Stuff That Tickles Your Brain
Warpaint is a band from Los Angeles. The first time I saw them play was at FADER party at a bar on N 9th and Roebling called K&M that was originally a pierogi factory. I think it’s a sports bar now because everything in the neighborhood once belonged to Polish people and then artists and now bros. I say this not to be salty about hipster Brooklyn, something I stopped being once I no longer had living family members who’d grown up in Williamsburg. I used to feel I had some spiritual allowance to the neighborhood, as if my bubbe who grew up in the Maujer Street projects but died when I was six months old somehow absolved me from any contributions to gentrification I may have made.
When Joan Didion wrote, “We tell ourselves stories in order to live,” she also meant we bullshit ourselves so we don’t perish from the thought of our own shortcomings, to bandage the wounds we’ve endured and inflicted. We tell ourselves stories so the experience of others makes sense with our personal preferences about history.
I was supposed to be talking about Warpaint, not demonstrating my extraordinary aptitude for free association but this is kind of what I’m talking about. Warpaint was on my mind because they cite Kendrick Lamar and OutKast as musical inspirations. I’ve been looking at how to make connections and understand historical contexts since I was, like, nine. Long before anyone paid me to do it. I’m embarrassed, but still will admit, now that I tried really hard to parse actual evidence of these rapper influences in this rock music years ago. It’s not there. Not tangibly. Not obviously. But I don’t know how inspiration manifests in the creative choices of these women or anyone else for that matter. And what good is inspiration if it’s rigid, not porous?
Recently I’ve found myself and my work triangulated with something that doesn’t necessarily fit. My boyfriend and I started watching The X-Files, a revisit for him, a brand new experience for me. Early in our viewing, I started to notice something. An image would poke at my brain and send it down a chute until an image or an idea that I needed badly presented itself to me. What I’m working on is not about aliens or monsters or the government or anything like what happens on The X-Files. The show’s ambience, with its digressive soundtrack—action film score and New Age terror and dramatic, emotional strings all in one episode—just brings alive my creative brain.
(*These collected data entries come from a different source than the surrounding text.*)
-- ==== Sys2Proof/Machine/Sched.lean ====
section
/-! DEFINITION. What happens next: the choice of the group that issues and its issue, the re-injection of replay entries,
the passage of a cycle, the device's own motion, and the moves that an agenda names (R37, R38, R162 to R164, R179, R232,
R253 to R255, R340, R374, R388, R422, R425; log entry 7). -/

namespace Sys2Proof.Machine

/-- The next state of an outcome changed. -/
def onNext (f : State → State) : Host.Outcome State Fault Refusal → Host.Outcome State Fault Refusal
  | .next t => .next (f t)
  | .fault r => .fault r
  | .refused r => .refused r

/-! ### The group that is offered issue (R21, R38, R162, R374) -/

/-- How near a group is to the bound of R38, with room for the four groups of one port: 0 while it is not near. -/
def lateness (g : Group) : Nat := g.sinceOffer - 251

/-- Whether a group is offered before another: the bound of R38 first, then priority, then age (R374). -/
def State.offerBefore (s : State) (a b : Nat × Nat × Group) : Bool :=
  lateness b.2.2 < lateness a.2.2 || (lateness a.2.2 == lateness b.2.2 && (s.prioOf b.2.2 < s.prioOf a.2.2 ||
    (s.prioOf a.2.2 == s.prioOf b.2.2 && s.ageOf a.2.2 < s.ageOf b.2.2)))

/-- The frame of the group that a core offers issue next. -/
def State.offer (s : State) (core : Nat) : Option Nat :=
  if s.swapping core then none
  else
    (((s.activeOn core).filter (s.mayOffer core)).foldl (fun (best : Option (Nat × Nat × Group)) h => match best with
      | some b => if s.offerBefore h b then some h else some b
      | none => some h) none).map (fun h => h.2.1)

/-- The offer noted. -/
def State.markOffer (s : State) (core frame : Nat) : State :=
  (s.modCore core (fun c => { c with tested := frame :: c.tested })).modGroup core frame
    (fun g => { g with sinceOffer := 0 })

/-! ### Re-injection (R388) -/

/-- What a replay entry sees: its own PC, word, lanes and hints; its operands are the captured ones. -/
def State.replayIss (s : State) (core frame : Nat) (g : Group) (op : MemOp) : Iss :=
  { core := core, frame := frame, g := g, act := op.lanes, slices := [g.lastGang], pc := op.pc, word := op.word, xir := false,
    hints := { op.hints with mext := false, wide := none }, bounds := s.boundsOf g, launch := s.launchOf g, replayed := true }

/-- The verdict on a replay entry. -/
def State.replayVerdict (s : State) (x : Iss) (r : Replay) : Verdict :=
  let i := r.op.ins
  match mxIns i with
  | some (k, b, va) =>
    s.gate x i { inTx := false, chuck := (match k with
        | .mul _ sl _ _ => some sl
        | _ => none) }
      (fun x => mxVerdict s x i k b va (r.req.elim 0 ReqTag.quarter) r.op.caps (some r) r.withdrawn)
  | none =>
    match memForm i with
    | some f => s.gate x i {} (fun x => memVerdict s x i f r.op.caps r.op.lanes none (some r.op) r.withdrawn)
    | none => .hold

/-- Whether a verdict ends in a trap of its group. -/
def State.wouldTrap (s : State) (x : Iss) : Verdict → Bool
  | .trap _ _ _ _ => true
  | .go _ e => (match (e s).group x.core x.frame with
      | some h => h.status != x.g.status || h.inHandler != x.g.inHandler
      | none => true)
  | _ => false

/-- The oldest replay entry re-injected; one that would trap waits for those before it, so that it is the oldest of the new
frame (R388 step 5). A request that only a swap or an eviction withdrew re-enters as it was, once its bench is back (R299, R390). -/
def State.reinject (s : State) (core frame : Nat) (g : Group) : State :=
  match g.replay with
  | [] => s
  | r :: _ =>
    if r.withdrawn && !r.check then s.rejoin core frame 32
    else
    let x := s.replayIss core frame g r.op
    let v := s.replayVerdict x r
    if s.wouldTrap x v && !(s.heldEntries core frame g false).isEmpty then s else s.settle x {} v

/-! ### The issue of the next word (R179, R232, R254) -/

/-- A fetched word decoded and run by the group of `c`; a word that does not decode is illegal (R179 step 1). -/
def State.runFetched (s : State) (c : Cur) (g : Group) : Host.Outcome State Fault Refusal :=
  match decodeWord c.word with
  | .ok i => onNext (fun t => traceStep s { t with cur := none } (some (c, i))) (exec i { s with cur := some c })
  | .error _ => .next (traceStep s (s.settle (s.issOf c g) {} (.trap 1 0 0 0)) none)
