/-- The f32 code of the chunk C of a row and a column, of which K elements take part (R79). -/
def chunk (f : MxFmt) (K : Nat) (a b : List Byte) : Nat :=
  let blocks := List.range (K / 8)
  let products := (blocks.map (blockProducts f a b)).flatten
  let infinite := fun (neg : Bool) => products.contains (.inf neg)
  if blocks.any (fun j => chunkScale f a j == some 255 || chunkScale f b j == some 255) ∨
      products.any Val.isNan = true ∨ infinite true = true ∧ infinite false = true then nanCode .f32
  else if infinite false = true then 0x7F800000
  else if infinite true = true then 0xFF800000
  else
    match (blocks.filterMap (blockExp f a b)).max? with
    | none => 0
    | some top =>
      let P := chunkWindow f
      let W := (blocks.map (fun j => match blockExp f a b j with
        | some e => truncated ((blockSum f a b j).scale ((if chunkScale f a j = none then 0 else e) + (P - top)))
        | none => 0)).sum
      roundTo .f32 .rn 0 false ((Val.ofInt W).scale (top - P))

/-- Element (row, column) of an mmq or mgld quarter after its pass, at place `ix` of it (R79, R296): the old one with the chunk's
value added in f32, or the gain, with one code for a NaN. -/
def quarterElem (s : State) (cl : Nat) (r : Req) (ix i j : Nat) : Word :=
  let tile := s.passTile r ix
  if r.gload = true then
    let x := fieldAt tile (4 * (256 * i + j)) 4
    BitVec.ofNat 32 (if (decodeElem .f32 x).isNan = true then nanCode .f32 else x)
  else
    let C := chunk r.fmt (mxDepth r.fmt * (r.k + 1) / 4) ((tile.drop (144 * i)).take 144)
      ((tget (s.cluster cl).chuck r.slot .init).bytes.bytes (144 * j) 144)
    let x := (s.bench r.core r.bench).elem (32 * r.quarter + i) j
    BitVec.ofNat 32 (roundTo .f32 .rn 0 false ((decodeElem .f32 x.toNat).add .rn (decodeElem .f32 C)))

/-- FlushG of a gain, and whether it flushes a nonzero one (R298). -/
def flushed (g : Word) : Word := if g.toNat / 2 ^ 23 % 2 ^ 8 = 0 then g &&& 0x80000000 else g
def flushes (g : Word) : Bool := decide (g.toNat / 2 ^ 23 % 2 ^ 8 = 0 ∧ g.toNat % 2 ^ 23 ≠ 0)

/-- Compose of two maps (gain, offset), the second after the first, and whether it flushes a gain (R298). -/
def gainProduct (g2 g1 : Word) : Word :=
  BitVec.ofNat 32 (roundTo .f32 .rn 0 false ((decodeElem .f32 (flushed g2).toNat).mul (decodeElem .f32 (flushed g1).toNat)))
def composed (p2 p1 : Word × Word) : Word × Word :=
  (flushed (gainProduct p2.1 p1.1), BitVec.ofNat 32 (roundTo .f32 .rn 0 false
    (((decodeElem .f32 (flushed p2.1).toNat).mul (decodeElem .f32 p1.2.toNat)).add .rn (decodeElem .f32 p2.2.toNat))))
def composeFlushes (p2 p1 : Word × Word) : Bool := flushes p2.1 || flushes p1.1 || flushes (gainProduct p2.1 p1.1)

/-- The rows of a column after the first n stages of a scan (R297). -/
def scanRows (P : Nat → Word × Word) : Nat → Nat → Word × Word
  | 0, i => P i
  | n + 1, i => if 2 ^ n ≤ i then composed (scanRows P n i) (scanRows P n (i - 2 ^ n)) else scanRows P n i

/-- Whether a scan of a column flushes a gain, in a stage or with the carry. -/
def ScanFlushes (P : Nat → Word × Word) (carry : Word × Word) : Prop :=
  (∃ n i, n < 7 ∧ i < 128 ∧ 2 ^ n ≤ i ∧ composeFlushes (scanRows P n i) (scanRows P n (i - 2 ^ n)) = true) ∨
  ∃ i, i < 128 ∧ composeFlushes (scanRows P 7 i) carry = true

/-- A row of a drained tile (R55, R293): element codes, scale codes. -/
def tileRow (f : MxFmt) (codes scales : List Nat) : List Byte :=
  match f with
  | .ta6 => leBytes ((codes.zipIdx.map (fun p => p.1 * 2 ^ (6 * p.2))).sum) 120 ++ (scales.map (fun c => leBytes c 1)).flatten ++ zeros 4
  | .bf16 | .f16 => (codes.map (fun x => leBytes x 2)).flatten ++ zeros 16
  | _ => (codes.map (fun x => leBytes x 1)).flatten ++ (scales.map (fun c => leBytes c 1)).flatten

/-- Segment `g` of a row whose f32 columns are `el`, converted (R68, R69, R292, R293): elements g·D up; past column 255 zeros under
the scale code 127. `draw` gives the LFSR bits of a column. -/
def drainedRow (f : MxFmt) (r : Rnd) (sat : Bool) (draw : Nat → Nat) (el : Nat → Val) (g : Nat) : List Byte :=
  let D := mxDepth f
  let scale := fun b => if 256 ≤ g * D + 8 * b then 127
    else scaleCode (mxElem f) ((List.range 8).map (fun k => el (g * D + 8 * b + k)))
  let scaled := fun e => if scale (e / 8) = 255 then Val.nan else (el (g * D + e)).scale (127 - (scale (e / 8) : Int))
  let code := fun e =>
    if 256 ≤ g * D + e then 0
    else match f with
      | .bf16 | .f16 => roundTo (mxElem f) r (draw (g * D + e)) sat (el (g * D + e))
      | .s8 => (toInt .s8 r (scaled e) % 2 ^ 8).toNat
      | _ => roundTo (mxElem f) r (draw (g * D + e)) sat (scaled e)
  tileRow f ((List.range D).map code) ((List.range (D / 8)).map scale)

/-- The columns that a drain converts: all, or those of the segment of an mdrain.byp (R292, R294). -/
def drainColumns (d : Drain) : List Nat :=
  match drainMx d.fmt with
  | some f => if d.kind = 2 then (List.range 256).filter (fun j => j / mxDepth f = d.seg) else List.range 256
  | none => List.range 256

/-- The elements that a drain checks, rows ascending and columns ascending within a row (R292). -/
def drainElems (d : Drain) (bn : Bench) : List Word :=
  ((List.range 32).map (fun i => (drainColumns d).map (fun j => bn.elem (32 * d.quarter + i) j))).flatten

/-- The bytes of a drained quarter (R292 to R294): an element out of a clamp-mode bound is clamped first; under stochastic mode the
LFSR steps once for each element that is converted into another format than s8. -/
def drained (d : Drain) (bn : Bench) (bd : Option Bound) : List Byte :=
  let x := fun i j =>
    match bd with
    | some b => if b.mode = BoundMode.clamp then clampedF32 b (bn.elem (32 * d.quarter + i) j) else bn.elem (32 * d.quarter + i) j
    | none => bn.elem (32 * d.quarter + i) j
  match drainMx d.fmt with
  | none => ((List.range 32).map (fun i => ((List.range 256).map (fun j => leBytes (x i j).toNat 4)).flatten)).flatten
  | some f =>
    let cols := drainColumns d
    let draw := fun i j => if d.rnd = .rs then (lfsr d.seed (cols.length * i + (j - cols.headD 0) + 1)).toNat % 2 ^ 16 else 0
    let seg := fun g => ((List.range 32).map (fun i =>
      drainedRow f d.rnd d.sat (draw i) (fun j => decodeElem .f32 (x i j).toNat) g)).flatten
    if d.kind = 2 then seg d.seg else ((List.range ((256 + mxDepth f - 1) / mxDepth f)).map seg).flatten

/-- Events that a drain counts in c.bflag (R57, R83). -/
def drainCount (d : Drain) (bn : Bench) (bd : Option Bound) : Nat :=
  match bd with
  | some b => if b.mode = .trap then 0 else ((drainElems d bn).filter (outsideF32 b)).length
  | none => 0

/-- The carry with which column j of a scan chunk begins (R297). -/
def carryIn (isNew : Bool) (p : PairState) (j : Nat) : Word × Word :=
  if isNew = true then (0x3F800000, 0) else tget p.carry j (0x3F800000, 0)

/-- A group's matrix operations leave tl; its registers stay. -/
def TlDown (s t : State) (core frame n : Nat) : Prop :=
  ∀ g, s.group core frame = some g → g.inHandler = false →
    ∃ h, t.group core frame = some h ∧ h.tl = g.tl - n ∧ h.ctx.regs = g.ctx.regs

/-- A context at a launch (R10, R23, R26, R42, R56): lanes below N0 live, every slice at the first instruction word in one
gang with an empty stack, registers uniform 0 of code b32 without a bound, masks 0, c.seed the low half of the WID with
bit 0 set, c.quantum the launch's, the other registers 0. -/
structure AtLaunch (l : Launch) (wid : Nat) (c : Ctx) : Prop where
  need : c.need = l.regs
  live : ∀ k, k < 32 → (hasLane c.live k = true ↔ k < l.n0)
  slices : c.slices.length = 8 ∧ ∀ (i : Nat) (y : Slice), c.slices[i]? = some y → y.pc = l.code + 512 ∧
    y.cur = sliceBits c.live i ∧ y.stack = [] ∧ y.hints = .none ∧ y.gang = 0 ∧ y.wait = .run ∧
    y.fin = decide (sliceBits c.live i = 0) ∧ y.xir = none ∧ y.quarters = 0
  regs : ∀ v, c.reg v = ⟨.uniform 0, .b32, 0, 0⟩
  masks : ∀ k, 1 ≤ k → k < 8 → c.maskAt k = 0
  seed : c.seed = BitVec.ofNat 32 wid ||| 1
  rest : c.round = 0 ∧ c.bflag = 0 ∧ c.quantum = BitVec.ofNat 32 l.quantum ∧ c.batch = 0 ∧ c.txstat = 0

/-- Crew number n stands on a core of a cluster with a rank and a count of relaunches, its groups ready at their launch. -/
def Placed (t : State) (ln : Nat) (l : Launch) (f3 cl n rank relaunches : Nat) : Prop :=
  ∃ k, t.crew n = some k ∧ k.launch = ln ∧ k.f3 = f3 ∧ k.rank = rank ∧ k.core / 4 = cl ∧ k.relaunches = relaunches ∧
    k.retired = false ∧ k.killed = false ∧ k.buffer = [] ∧ k.regions = [] ∧ k.frames.length = l.n1 ∧
    ∀ j, j < l.n1 → ∃ f g, k.frames[j]? = some f ∧ f < 32 ∧ t.group k.core f = some g ∧ g.crew = n ∧ g.f1 = j ∧ InActive g ∧
      g.status = .ready ∧ g.ops = [] ∧ g.handler = none ∧ g.wid = BitVec.ofNat 64 (l.wid j rank f3) ∧
      AtLaunch l (l.wid j rank f3) g.ctx

/-! ### Retirement (R35, R103, R125, R128, R314, R416, R435) -/

/-- The write-back of a region that its crew's retirement closes: the slots that a close writes back (R103). -/
def closing (s : State) (n : Nat) (k : Crew) (r : Region) : CopyOp :=
  { id := 0, core := k.core, frame := 0, crew := n, src := .loc (some (k.core, k.base + 1024 * r.lslot)), dst := .global r.gbase,
    esize := 1, extents := [1024], sstride := [1], dstride := [1], after := [], started := true, gen := s.crewGen k, pc := 0,
    word := 0, lanes := 0, guards := [],
    wbSlots := (List.range r.nslot).filter (fun x =>
      r.wb == 2 || r.wb == 1 && (s.core k.core).rdirty.contains (k.base / 1024 + r.lslot + x)) }
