-- ==== Sys2Proof/Laws/State.lean ====
section
/-! SUPPORT. One lemma for each field of State and each update of a unit: what the update leaves (true by rfl). -/

namespace Sys2Proof.Machine

/-! ### setGroup -/

@[simp] theorem State.setGroup_cycle (s : State) (c f : Nat) (g : Group) : (s.setGroup c f g).cycle = s.cycle := rfl
@[simp] theorem State.setGroup_time (s : State) (c f : Nat) (g : Group) : (s.setGroup c f g).time = s.time := rfl
@[simp] theorem State.setGroup_timeFrac (s : State) (c f : Nat) (g : Group) : (s.setGroup c f g).timeFrac = s.timeFrac := rfl
@[simp] theorem State.setGroup_steer (s : State) (c f : Nat) (g : Group) : (s.setGroup c f g).steer = s.steer := rfl
@[simp] theorem State.setGroup_timeDebt (s : State) (c f : Nat) (g : Group) : (s.setGroup c f g).timeDebt = s.timeDebt := rfl
@[simp] theorem State.setGroup_mem (s : State) (c f : Nat) (g : Group) : (s.setGroup c f g).mem = s.mem := rfl
@[simp] theorem State.setGroup_poison (s : State) (c f : Nat) (g : Group) : (s.setGroup c f g).poison = s.poison := rfl
@[simp] theorem State.setGroup_aspaces (s : State) (c f : Nat) (g : Group) : (s.setGroup c f g).aspaces = s.aspaces := rfl
@[simp] theorem State.setGroup_dmas (s : State) (c f : Nat) (g : Group) : (s.setGroup c f g).dmas = s.dmas := rfl
@[simp] theorem State.setGroup_failedStaging (s : State) (c f : Nat) (g : Group) : (s.setGroup c f g).failedStaging = s.failedStaging := rfl
@[simp] theorem State.setGroup_stamp (s : State) (c f : Nat) (g : Group) : (s.setGroup c f g).stamp = s.stamp := rfl
@[simp] theorem State.setGroup_crews (s : State) (c f : Nat) (g : Group) : (s.setGroup c f g).crews = s.crews := rfl
@[simp] theorem State.setGroup_cohorts (s : State) (c f : Nat) (g : Group) : (s.setGroup c f g).cohorts = s.cohorts := rfl
@[simp] theorem State.setGroup_launches (s : State) (c f : Nat) (g : Group) : (s.setGroup c f g).launches = s.launches := rfl
@[simp] theorem State.setGroup_cores (s : State) (c f : Nat) (g : Group) : (s.setGroup c f g).cores = s.cores := rfl
@[simp] theorem State.setGroup_clusters (s : State) (c f : Nat) (g : Group) : (s.setGroup c f g).clusters = s.clusters := rfl
@[simp] theorem State.setGroup_dies (s : State) (c f : Nat) (g : Group) : (s.setGroup c f g).dies = s.dies := rfl
@[simp] theorem State.setGroup_nextId (s : State) (c f : Nat) (g : Group) : (s.setGroup c f g).nextId = s.nextId := rfl
@[simp] theorem State.setGroup_nextCrew (s : State) (c f : Nat) (g : Group) : (s.setGroup c f g).nextCrew = s.nextCrew := rfl
@[simp] theorem State.setGroup_nextCohort (s : State) (c f : Nat) (g : Group) : (s.setGroup c f g).nextCohort = s.nextCohort := rfl
@[simp] theorem State.setGroup_nextLaunch (s : State) (c f : Nat) (g : Group) : (s.setGroup c f g).nextLaunch = s.nextLaunch := rfl
@[simp] theorem State.setGroup_rotate (s : State) (c f : Nat) (g : Group) : (s.setGroup c f g).rotate = s.rotate := rfl
@[simp] theorem State.setGroup_features (s : State) (c f : Nat) (g : Group) : (s.setGroup c f g).features = s.features := rfl
@[simp] theorem State.setGroup_rows (s : State) (c f : Nat) (g : Group) : (s.setGroup c f g).rows = s.rows := rfl
@[simp] theorem State.setGroup_coresReduced (s : State) (c f : Nat) (g : Group) : (s.setGroup c f g).coresReduced = s.coresReduced := rfl
@[simp] theorem State.setGroup_bankOut (s : State) (c f : Nat) (g : Group) : (s.setGroup c f g).bankOut = s.bankOut := rfl
@[simp] theorem State.setGroup_contextBase (s : State) (c f : Nat) (g : Group) : (s.setGroup c f g).contextBase = s.contextBase := rfl
@[simp] theorem State.setGroup_preempt (s : State) (c f : Nat) (g : Group) : (s.setGroup c f g).preempt = s.preempt := rfl
@[simp] theorem State.setGroup_coordX (s : State) (c f : Nat) (g : Group) : (s.setGroup c f g).coordX = s.coordX := rfl
@[simp] theorem State.setGroup_coordY (s : State) (c f : Nat) (g : Group) : (s.setGroup c f g).coordY = s.coordY := rfl
@[simp] theorem State.setGroup_linkRoute (s : State) (c f : Nat) (g : Group) : (s.setGroup c f g).linkRoute = s.linkRoute := rfl
@[simp] theorem State.setGroup_memwinBase (s : State) (c f : Nat) (g : Group) : (s.setGroup c f g).memwinBase = s.memwinBase := rfl
@[simp] theorem State.setGroup_heaps (s : State) (c f : Nat) (g : Group) : (s.setGroup c f g).heaps = s.heaps := rfl
@[simp] theorem State.setGroup_queues (s : State) (c f : Nat) (g : Group) : (s.setGroup c f g).queues = s.queues := rfl
@[simp] theorem State.setGroup_ports (s : State) (c f : Nat) (g : Group) : (s.setGroup c f g).ports = s.ports := rfl
@[simp] theorem State.setGroup_msixTable (s : State) (c f : Nat) (g : Group) : (s.setGroup c f g).msixTable = s.msixTable := rfl
@[simp] theorem State.setGroup_msixPending (s : State) (c f : Nat) (g : Group) : (s.setGroup c f g).msixPending = s.msixPending := rfl
@[simp] theorem State.setGroup_power (s : State) (c f : Nat) (g : Group) : (s.setGroup c f g).power = s.power := rfl
@[simp] theorem State.setGroup_errlog (s : State) (c f : Nat) (g : Group) : (s.setGroup c f g).errlog = s.errlog := rfl
@[simp] theorem State.setGroup_mbox (s : State) (c f : Nat) (g : Group) : (s.setGroup c f g).mbox = s.mbox := rfl
@[simp] theorem State.setGroup_surveyK (s : State) (c f : Nat) (g : Group) : (s.setGroup c f g).surveyK = s.surveyK := rfl
@[simp] theorem State.setGroup_surveyOn (s : State) (c f : Nat) (g : Group) : (s.setGroup c f g).surveyOn = s.surveyOn := rfl
@[simp] theorem State.setGroup_survey (s : State) (c f : Nat) (g : Group) : (s.setGroup c f g).survey = s.survey := rfl
@[simp] theorem State.setGroup_surveyLostMark (s : State) (c f : Nat) (g : Group) : (s.setGroup c f g).surveyLostMark = s.surveyLostMark := rfl
@[simp] theorem State.setGroup_surveyLast (s : State) (c f : Nat) (g : Group) : (s.setGroup c f g).surveyLast = s.surveyLast := rfl
@[simp] theorem State.setGroup_counters (s : State) (c f : Nat) (g : Group) : (s.setGroup c f g).counters = s.counters := rfl
@[simp] theorem State.setGroup_sampleJ (s : State) (c f : Nat) (g : Group) : (s.setGroup c f g).sampleJ = s.sampleJ := rfl
@[simp] theorem State.setGroup_sampleOn (s : State) (c f : Nat) (g : Group) : (s.setGroup c f g).sampleOn = s.sampleOn := rfl
@[simp] theorem State.setGroup_sampleSeed (s : State) (c f : Nat) (g : Group) : (s.setGroup c f g).sampleSeed = s.sampleSeed := rfl
@[simp] theorem State.setGroup_sample (s : State) (c f : Nat) (g : Group) : (s.setGroup c f g).sample = s.sample := rfl
@[simp] theorem State.setGroup_traceSize (s : State) (c f : Nat) (g : Group) : (s.setGroup c f g).traceSize = s.traceSize := rfl
@[simp] theorem State.setGroup_traceOn (s : State) (c f : Nat) (g : Group) : (s.setGroup c f g).traceOn = s.traceOn := rfl
@[simp] theorem State.setGroup_traceBase (s : State) (c f : Nat) (g : Group) : (s.setGroup c f g).traceBase = s.traceBase := rfl
@[simp] theorem State.setGroup_hostLinks (s : State) (c f : Nat) (g : Group) : (s.setGroup c f g).hostLinks = s.hostLinks := rfl
@[simp] theorem State.setGroup_cxl (s : State) (c f : Nat) (g : Group) : (s.setGroup c f g).cxl = s.cxl := rfl
@[simp] theorem State.setGroup_spans (s : State) (c f : Nat) (g : Group) : (s.setGroup c f g).spans = s.spans := rfl
@[simp] theorem State.setGroup_exchanges (s : State) (c f : Nat) (g : Group) : (s.setGroup c f g).exchanges = s.exchanges := rfl
@[simp] theorem State.setGroup_mgmt (s : State) (c f : Nat) (g : Group) : (s.setGroup c f g).mgmt = s.mgmt := rfl
@[simp] theorem State.setGroup_flitSeq (s : State) (c f : Nat) (g : Group) : (s.setGroup c f g).flitSeq = s.flitSeq := rfl
@[simp] theorem State.setGroup_bindings (s : State) (c f : Nat) (g : Group) : (s.setGroup c f g).bindings = s.bindings := rfl
@[simp] theorem State.setGroup_binds (s : State) (c f : Nat) (g : Group) : (s.setGroup c f g).binds = s.binds := rfl
@[simp] theorem State.setGroup_colls (s : State) (c f : Nat) (g : Group) : (s.setGroup c f g).colls = s.colls := rfl
@[simp] theorem State.setGroup_staged (s : State) (c f : Nat) (g : Group) : (s.setGroup c f g).staged = s.staged := rfl
@[simp] theorem State.setGroup_refusedColl (s : State) (c f : Nat) (g : Group) : (s.setGroup c f g).refusedColl = s.refusedColl := rfl
@[simp] theorem State.setGroup_images (s : State) (c f : Nat) (g : Group) : (s.setGroup c f g).images = s.images := rfl
@[simp] theorem State.setGroup_stored (s : State) (c f : Nat) (g : Group) : (s.setGroup c f g).stored = s.stored := rfl
@[simp] theorem State.setGroup_minVersion (s : State) (c f : Nat) (g : Group) : (s.setGroup c f g).minVersion = s.minVersion := rfl
@[simp] theorem State.setGroup_boot (s : State) (c f : Nat) (g : Group) : (s.setGroup c f g).boot = s.boot := rfl
@[simp] theorem State.setGroup_bringUp (s : State) (c f : Nat) (g : Group) : (s.setGroup c f g).bringUp = s.bringUp := rfl
@[simp] theorem State.setGroup_recovery (s : State) (c f : Nat) (g : Group) : (s.setGroup c f g).recovery = s.recovery := rfl
@[simp] theorem State.setGroup_fatal (s : State) (c f : Nat) (g : Group) : (s.setGroup c f g).fatal = s.fatal := rfl
@[simp] theorem State.setGroup_out (s : State) (c f : Nat) (g : Group) : (s.setGroup c f g).out = s.out := rfl
@[simp] theorem State.setGroup_host (s : State) (c f : Nat) (g : Group) : (s.setGroup c f g).host = s.host := rfl
@[simp] theorem State.setGroup_agenda (s : State) (c f : Nat) (g : Group) : (s.setGroup c f g).agenda = s.agenda := rfl
@[simp] theorem State.setGroup_cur (s : State) (c f : Nat) (g : Group) : (s.setGroup c f g).cur = s.cur := rfl
@[simp] theorem State.setGroup_fresh (s : State) (c f : Nat) (g : Group) : (s.setGroup c f g).fresh = s.fresh := rfl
In embracing this, I’ve come to understand that, of course, OutKast and Kendrick can tickle Warpaint’s collective consciousness. Of course OutKast and Kendrick can be sources of inspiration anywhere, just take Kiese Laymon’s essay about his grandmother, “Da Art of Storytellin’ (A Prequel)” (Oxford American) from 2015, or Marcus J. Moore’s upcoming cultural biography of Kendrick, The Butterfly Effect. Pop culture tells us things about ourselves, it can be a lens through which we think about our collective and individual experiences. It doesn’t always have to be a mirror that reflects ourselves back to us. It’s often better when it’s not.
My current work is a palimpsest of an adolescence watching Gregg Araki movies and a hunger to create my own grammar. When someone like Garth Greenwell talks about exploding hypotaxis and parataxis, I go full geek-out, freak-out. I’m a terrible cartographer, though, and no matter how hard I try to copy someone, my fingers are always going to navigate the keyboard, the pen, back to my station.
But one of the benefits of finding inspiration and influence in things that hardly reflect your own delivery is that, once you get over your inability to duplicate, you’ve parsed out how to let something you love guide you. Guide is the key word. You are doing the hard, messy, desperate-making parts. Make it yours.
Do you have any surprising influences? Have you heard stories about people with strange inspiration? Please, tell me all about it.
And now for some business. This is the last time you’ll get this newsletter from the name Difficult Fun. The name is not sticking for me. I also totally underestimated how much I’d want to write about what I’m reading alongside what I’m writing. While I am admittedly a slow reader, Difficult Fun does not seem like an appropriate name. So from here on out, this newsletter is called *prepares for eye rolls* Read You, Wrote You, which is, yes, a reference to RuPaul’s Drag Race, because I was raised by magazines and every title must be a pop culture reference. It also feels more much representative of what it is I’m actually trying to stuff into this little thing.